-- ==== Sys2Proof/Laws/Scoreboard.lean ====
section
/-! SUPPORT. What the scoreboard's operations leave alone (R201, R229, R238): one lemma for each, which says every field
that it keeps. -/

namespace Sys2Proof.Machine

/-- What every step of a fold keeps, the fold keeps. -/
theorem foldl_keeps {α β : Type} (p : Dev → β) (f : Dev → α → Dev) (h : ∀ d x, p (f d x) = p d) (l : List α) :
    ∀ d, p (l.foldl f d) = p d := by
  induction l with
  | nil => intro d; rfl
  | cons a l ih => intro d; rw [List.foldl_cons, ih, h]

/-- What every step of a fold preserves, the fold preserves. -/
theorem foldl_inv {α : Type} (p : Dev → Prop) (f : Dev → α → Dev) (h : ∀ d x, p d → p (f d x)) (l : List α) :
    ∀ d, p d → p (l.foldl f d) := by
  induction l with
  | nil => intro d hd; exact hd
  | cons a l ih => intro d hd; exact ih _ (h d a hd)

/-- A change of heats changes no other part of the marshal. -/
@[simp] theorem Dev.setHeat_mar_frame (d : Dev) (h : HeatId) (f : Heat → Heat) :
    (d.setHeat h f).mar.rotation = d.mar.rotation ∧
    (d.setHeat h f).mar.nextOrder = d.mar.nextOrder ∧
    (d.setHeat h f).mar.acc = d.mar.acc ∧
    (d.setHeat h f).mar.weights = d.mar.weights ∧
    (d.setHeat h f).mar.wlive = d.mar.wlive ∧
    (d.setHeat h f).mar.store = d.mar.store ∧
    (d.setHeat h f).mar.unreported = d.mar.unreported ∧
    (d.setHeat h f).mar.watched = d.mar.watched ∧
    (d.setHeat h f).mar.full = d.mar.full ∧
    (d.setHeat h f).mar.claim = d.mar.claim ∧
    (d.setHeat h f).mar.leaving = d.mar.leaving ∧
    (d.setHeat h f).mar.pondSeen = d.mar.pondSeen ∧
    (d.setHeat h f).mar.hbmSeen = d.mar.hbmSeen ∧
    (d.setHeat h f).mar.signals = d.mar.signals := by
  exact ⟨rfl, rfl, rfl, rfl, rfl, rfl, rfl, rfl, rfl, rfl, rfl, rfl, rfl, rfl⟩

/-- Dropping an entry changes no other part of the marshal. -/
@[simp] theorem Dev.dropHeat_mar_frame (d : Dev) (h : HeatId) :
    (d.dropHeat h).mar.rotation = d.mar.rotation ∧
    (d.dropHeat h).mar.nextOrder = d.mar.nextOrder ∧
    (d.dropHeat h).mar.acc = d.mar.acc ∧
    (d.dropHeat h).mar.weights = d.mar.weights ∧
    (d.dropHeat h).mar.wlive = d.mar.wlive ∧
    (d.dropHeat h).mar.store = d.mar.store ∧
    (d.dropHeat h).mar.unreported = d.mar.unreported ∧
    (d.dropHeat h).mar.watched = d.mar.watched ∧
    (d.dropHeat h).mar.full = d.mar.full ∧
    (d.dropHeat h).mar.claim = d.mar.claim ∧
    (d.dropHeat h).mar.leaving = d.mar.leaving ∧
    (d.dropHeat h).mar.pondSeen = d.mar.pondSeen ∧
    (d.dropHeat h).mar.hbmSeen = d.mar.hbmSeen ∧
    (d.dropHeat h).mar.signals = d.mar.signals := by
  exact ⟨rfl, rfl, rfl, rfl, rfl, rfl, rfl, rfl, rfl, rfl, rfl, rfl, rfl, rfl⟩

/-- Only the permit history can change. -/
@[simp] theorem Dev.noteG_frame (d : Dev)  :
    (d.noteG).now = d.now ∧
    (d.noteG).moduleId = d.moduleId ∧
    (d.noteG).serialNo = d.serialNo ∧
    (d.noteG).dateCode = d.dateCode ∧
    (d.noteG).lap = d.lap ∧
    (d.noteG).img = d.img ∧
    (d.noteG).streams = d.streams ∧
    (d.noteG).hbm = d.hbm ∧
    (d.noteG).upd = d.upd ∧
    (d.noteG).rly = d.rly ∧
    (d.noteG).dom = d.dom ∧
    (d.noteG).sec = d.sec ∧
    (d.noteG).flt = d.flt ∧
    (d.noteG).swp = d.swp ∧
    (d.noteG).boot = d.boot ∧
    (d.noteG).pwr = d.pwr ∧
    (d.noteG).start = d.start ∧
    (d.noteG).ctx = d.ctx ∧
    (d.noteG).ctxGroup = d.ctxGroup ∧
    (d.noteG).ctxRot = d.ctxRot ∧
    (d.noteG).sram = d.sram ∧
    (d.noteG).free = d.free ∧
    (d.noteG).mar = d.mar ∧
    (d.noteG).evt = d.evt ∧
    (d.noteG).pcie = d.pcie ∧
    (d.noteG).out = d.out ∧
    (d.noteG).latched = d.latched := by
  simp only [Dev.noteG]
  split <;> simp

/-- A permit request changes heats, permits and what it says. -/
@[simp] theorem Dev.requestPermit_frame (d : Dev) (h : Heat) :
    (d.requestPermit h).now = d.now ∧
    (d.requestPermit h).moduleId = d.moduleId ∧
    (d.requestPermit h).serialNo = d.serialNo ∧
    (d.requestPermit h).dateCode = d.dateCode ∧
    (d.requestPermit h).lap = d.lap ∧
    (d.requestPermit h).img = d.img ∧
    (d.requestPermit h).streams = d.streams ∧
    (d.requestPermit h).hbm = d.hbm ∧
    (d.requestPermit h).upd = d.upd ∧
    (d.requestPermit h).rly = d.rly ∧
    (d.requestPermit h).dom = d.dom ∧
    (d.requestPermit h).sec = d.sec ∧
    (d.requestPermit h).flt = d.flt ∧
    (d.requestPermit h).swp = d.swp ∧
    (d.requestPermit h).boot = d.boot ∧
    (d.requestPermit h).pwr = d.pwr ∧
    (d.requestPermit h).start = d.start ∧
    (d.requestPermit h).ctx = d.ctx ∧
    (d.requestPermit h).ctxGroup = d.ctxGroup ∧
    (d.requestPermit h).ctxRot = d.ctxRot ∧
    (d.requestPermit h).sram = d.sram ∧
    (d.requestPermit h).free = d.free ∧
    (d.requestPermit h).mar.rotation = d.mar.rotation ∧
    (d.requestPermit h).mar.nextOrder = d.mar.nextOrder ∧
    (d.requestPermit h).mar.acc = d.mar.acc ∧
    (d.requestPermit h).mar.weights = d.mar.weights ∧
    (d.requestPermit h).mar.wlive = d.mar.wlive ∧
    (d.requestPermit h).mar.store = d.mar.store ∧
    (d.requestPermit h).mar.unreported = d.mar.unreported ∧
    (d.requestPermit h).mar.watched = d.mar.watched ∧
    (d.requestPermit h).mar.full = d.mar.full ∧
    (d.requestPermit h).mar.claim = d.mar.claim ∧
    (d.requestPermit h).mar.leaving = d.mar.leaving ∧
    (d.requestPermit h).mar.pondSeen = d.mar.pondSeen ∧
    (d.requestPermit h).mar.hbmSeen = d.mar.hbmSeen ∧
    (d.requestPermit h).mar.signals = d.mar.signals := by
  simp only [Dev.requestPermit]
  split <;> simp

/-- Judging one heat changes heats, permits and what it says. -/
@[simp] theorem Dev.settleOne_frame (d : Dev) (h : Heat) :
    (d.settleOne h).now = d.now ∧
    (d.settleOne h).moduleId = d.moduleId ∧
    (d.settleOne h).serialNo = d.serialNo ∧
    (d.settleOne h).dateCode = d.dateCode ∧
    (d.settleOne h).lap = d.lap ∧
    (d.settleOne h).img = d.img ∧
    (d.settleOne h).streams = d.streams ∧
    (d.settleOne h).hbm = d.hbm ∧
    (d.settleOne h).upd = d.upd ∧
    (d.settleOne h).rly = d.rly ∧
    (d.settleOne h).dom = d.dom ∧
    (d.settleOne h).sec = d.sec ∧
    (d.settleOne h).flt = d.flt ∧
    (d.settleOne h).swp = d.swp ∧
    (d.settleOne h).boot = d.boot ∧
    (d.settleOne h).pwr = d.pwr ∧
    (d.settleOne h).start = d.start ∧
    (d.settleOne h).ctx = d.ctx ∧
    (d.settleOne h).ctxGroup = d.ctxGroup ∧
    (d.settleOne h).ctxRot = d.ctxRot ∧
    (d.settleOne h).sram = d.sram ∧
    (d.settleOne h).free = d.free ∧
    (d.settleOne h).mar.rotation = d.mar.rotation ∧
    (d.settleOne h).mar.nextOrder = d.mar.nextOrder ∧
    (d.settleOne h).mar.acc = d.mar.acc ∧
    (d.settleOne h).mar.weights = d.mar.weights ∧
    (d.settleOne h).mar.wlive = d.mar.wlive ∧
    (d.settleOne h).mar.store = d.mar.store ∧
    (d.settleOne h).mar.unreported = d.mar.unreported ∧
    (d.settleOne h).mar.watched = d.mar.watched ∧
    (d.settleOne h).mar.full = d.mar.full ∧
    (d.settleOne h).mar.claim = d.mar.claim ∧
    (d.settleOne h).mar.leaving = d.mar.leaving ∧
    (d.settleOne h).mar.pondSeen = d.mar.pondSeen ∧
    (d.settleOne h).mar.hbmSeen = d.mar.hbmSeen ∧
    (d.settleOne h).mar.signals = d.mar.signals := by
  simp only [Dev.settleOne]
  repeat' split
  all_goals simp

* * *

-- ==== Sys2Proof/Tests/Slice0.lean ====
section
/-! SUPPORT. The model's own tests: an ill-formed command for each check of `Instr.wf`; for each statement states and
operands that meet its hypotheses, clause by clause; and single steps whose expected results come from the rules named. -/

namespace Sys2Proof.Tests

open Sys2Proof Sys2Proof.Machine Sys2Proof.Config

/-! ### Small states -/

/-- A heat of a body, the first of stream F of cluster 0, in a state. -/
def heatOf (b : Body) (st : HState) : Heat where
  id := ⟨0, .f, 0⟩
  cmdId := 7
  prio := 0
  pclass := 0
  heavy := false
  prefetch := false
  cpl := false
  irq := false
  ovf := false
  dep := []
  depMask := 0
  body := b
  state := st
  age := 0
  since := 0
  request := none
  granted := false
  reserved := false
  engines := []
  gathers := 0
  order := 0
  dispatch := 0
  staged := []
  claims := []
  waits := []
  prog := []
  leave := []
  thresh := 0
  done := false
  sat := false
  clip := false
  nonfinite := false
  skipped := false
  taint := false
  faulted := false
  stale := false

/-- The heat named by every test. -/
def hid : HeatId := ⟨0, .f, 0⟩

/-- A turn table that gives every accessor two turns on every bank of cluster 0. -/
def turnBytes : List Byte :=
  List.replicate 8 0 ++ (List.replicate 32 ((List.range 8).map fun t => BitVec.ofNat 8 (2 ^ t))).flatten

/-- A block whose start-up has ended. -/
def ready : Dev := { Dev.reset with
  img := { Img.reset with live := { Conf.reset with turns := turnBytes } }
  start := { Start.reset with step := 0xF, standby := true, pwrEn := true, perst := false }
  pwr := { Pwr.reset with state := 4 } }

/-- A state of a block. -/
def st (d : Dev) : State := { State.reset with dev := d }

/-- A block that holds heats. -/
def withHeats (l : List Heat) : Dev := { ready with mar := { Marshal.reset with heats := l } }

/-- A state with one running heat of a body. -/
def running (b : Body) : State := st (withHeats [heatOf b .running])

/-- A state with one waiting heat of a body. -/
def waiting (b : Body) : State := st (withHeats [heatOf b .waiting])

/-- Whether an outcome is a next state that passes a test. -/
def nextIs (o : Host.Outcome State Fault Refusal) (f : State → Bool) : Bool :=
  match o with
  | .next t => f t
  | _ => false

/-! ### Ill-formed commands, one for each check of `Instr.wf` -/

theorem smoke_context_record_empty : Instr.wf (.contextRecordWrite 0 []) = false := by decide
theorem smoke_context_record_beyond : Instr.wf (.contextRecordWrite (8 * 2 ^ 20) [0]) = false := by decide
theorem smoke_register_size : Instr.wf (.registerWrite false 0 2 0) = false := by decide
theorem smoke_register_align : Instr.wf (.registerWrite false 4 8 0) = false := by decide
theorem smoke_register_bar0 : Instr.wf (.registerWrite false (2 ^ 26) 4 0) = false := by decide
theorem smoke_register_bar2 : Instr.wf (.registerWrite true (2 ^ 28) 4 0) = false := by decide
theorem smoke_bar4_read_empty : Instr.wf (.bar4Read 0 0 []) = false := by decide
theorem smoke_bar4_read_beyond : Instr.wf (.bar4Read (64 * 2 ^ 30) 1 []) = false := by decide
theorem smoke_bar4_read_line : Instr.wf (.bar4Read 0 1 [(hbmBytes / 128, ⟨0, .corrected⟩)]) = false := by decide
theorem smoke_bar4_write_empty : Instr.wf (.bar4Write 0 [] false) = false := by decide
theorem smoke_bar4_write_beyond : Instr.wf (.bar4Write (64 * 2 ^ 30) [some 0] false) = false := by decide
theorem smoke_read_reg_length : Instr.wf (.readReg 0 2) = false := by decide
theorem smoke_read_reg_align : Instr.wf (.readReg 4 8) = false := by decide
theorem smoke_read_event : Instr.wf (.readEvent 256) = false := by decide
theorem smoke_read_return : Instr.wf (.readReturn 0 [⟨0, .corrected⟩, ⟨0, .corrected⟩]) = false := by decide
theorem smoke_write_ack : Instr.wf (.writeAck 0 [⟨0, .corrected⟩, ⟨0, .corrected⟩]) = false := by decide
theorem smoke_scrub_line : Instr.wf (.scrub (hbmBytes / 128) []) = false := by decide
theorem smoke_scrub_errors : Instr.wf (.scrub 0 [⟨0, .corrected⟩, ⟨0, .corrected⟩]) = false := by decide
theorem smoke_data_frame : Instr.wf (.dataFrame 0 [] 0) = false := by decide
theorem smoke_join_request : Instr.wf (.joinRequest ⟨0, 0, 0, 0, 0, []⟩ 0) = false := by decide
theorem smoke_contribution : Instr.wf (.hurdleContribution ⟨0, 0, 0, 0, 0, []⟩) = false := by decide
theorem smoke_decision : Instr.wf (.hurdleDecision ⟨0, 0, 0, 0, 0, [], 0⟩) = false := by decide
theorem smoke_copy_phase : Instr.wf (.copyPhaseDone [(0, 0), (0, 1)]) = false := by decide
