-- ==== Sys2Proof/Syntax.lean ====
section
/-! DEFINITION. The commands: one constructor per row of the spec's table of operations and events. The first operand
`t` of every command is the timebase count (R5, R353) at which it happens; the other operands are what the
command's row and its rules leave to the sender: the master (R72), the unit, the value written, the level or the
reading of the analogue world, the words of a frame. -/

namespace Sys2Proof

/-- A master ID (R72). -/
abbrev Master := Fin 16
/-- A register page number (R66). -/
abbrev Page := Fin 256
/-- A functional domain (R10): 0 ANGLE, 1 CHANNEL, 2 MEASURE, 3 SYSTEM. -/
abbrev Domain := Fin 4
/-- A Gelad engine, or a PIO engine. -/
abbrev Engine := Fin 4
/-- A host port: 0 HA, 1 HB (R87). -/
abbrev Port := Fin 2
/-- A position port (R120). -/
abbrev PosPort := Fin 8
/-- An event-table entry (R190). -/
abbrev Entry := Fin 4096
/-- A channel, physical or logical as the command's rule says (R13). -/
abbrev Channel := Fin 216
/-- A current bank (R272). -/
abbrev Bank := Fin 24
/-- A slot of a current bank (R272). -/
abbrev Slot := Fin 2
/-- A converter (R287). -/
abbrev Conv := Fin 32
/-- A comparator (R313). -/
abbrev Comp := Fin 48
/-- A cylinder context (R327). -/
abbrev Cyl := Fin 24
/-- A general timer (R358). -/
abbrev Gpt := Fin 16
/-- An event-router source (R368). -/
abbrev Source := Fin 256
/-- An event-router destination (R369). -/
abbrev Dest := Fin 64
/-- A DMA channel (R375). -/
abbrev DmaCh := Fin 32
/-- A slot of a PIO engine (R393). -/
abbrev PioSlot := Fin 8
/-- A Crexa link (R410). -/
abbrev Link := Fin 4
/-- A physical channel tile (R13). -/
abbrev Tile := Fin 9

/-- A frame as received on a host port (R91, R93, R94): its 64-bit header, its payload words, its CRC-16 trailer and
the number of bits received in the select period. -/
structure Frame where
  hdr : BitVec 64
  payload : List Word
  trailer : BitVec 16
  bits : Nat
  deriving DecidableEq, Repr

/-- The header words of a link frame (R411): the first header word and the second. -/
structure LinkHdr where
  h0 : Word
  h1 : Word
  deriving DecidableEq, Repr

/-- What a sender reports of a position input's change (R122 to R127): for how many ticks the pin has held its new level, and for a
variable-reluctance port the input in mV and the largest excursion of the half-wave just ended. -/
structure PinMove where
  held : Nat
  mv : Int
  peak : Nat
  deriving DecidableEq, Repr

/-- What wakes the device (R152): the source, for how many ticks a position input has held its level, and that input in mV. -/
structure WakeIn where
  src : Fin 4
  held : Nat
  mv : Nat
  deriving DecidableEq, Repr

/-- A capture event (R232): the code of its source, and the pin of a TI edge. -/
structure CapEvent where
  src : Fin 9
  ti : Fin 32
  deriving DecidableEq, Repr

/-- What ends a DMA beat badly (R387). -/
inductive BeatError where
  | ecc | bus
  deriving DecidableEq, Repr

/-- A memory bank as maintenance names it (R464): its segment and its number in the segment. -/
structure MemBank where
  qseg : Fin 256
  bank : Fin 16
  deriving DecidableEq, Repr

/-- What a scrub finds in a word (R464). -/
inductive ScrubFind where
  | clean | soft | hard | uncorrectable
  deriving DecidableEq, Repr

* * *

**Exercise description**
Across the data above, how many lines carry the word "List"? Only the number is needed.

**The answer**
7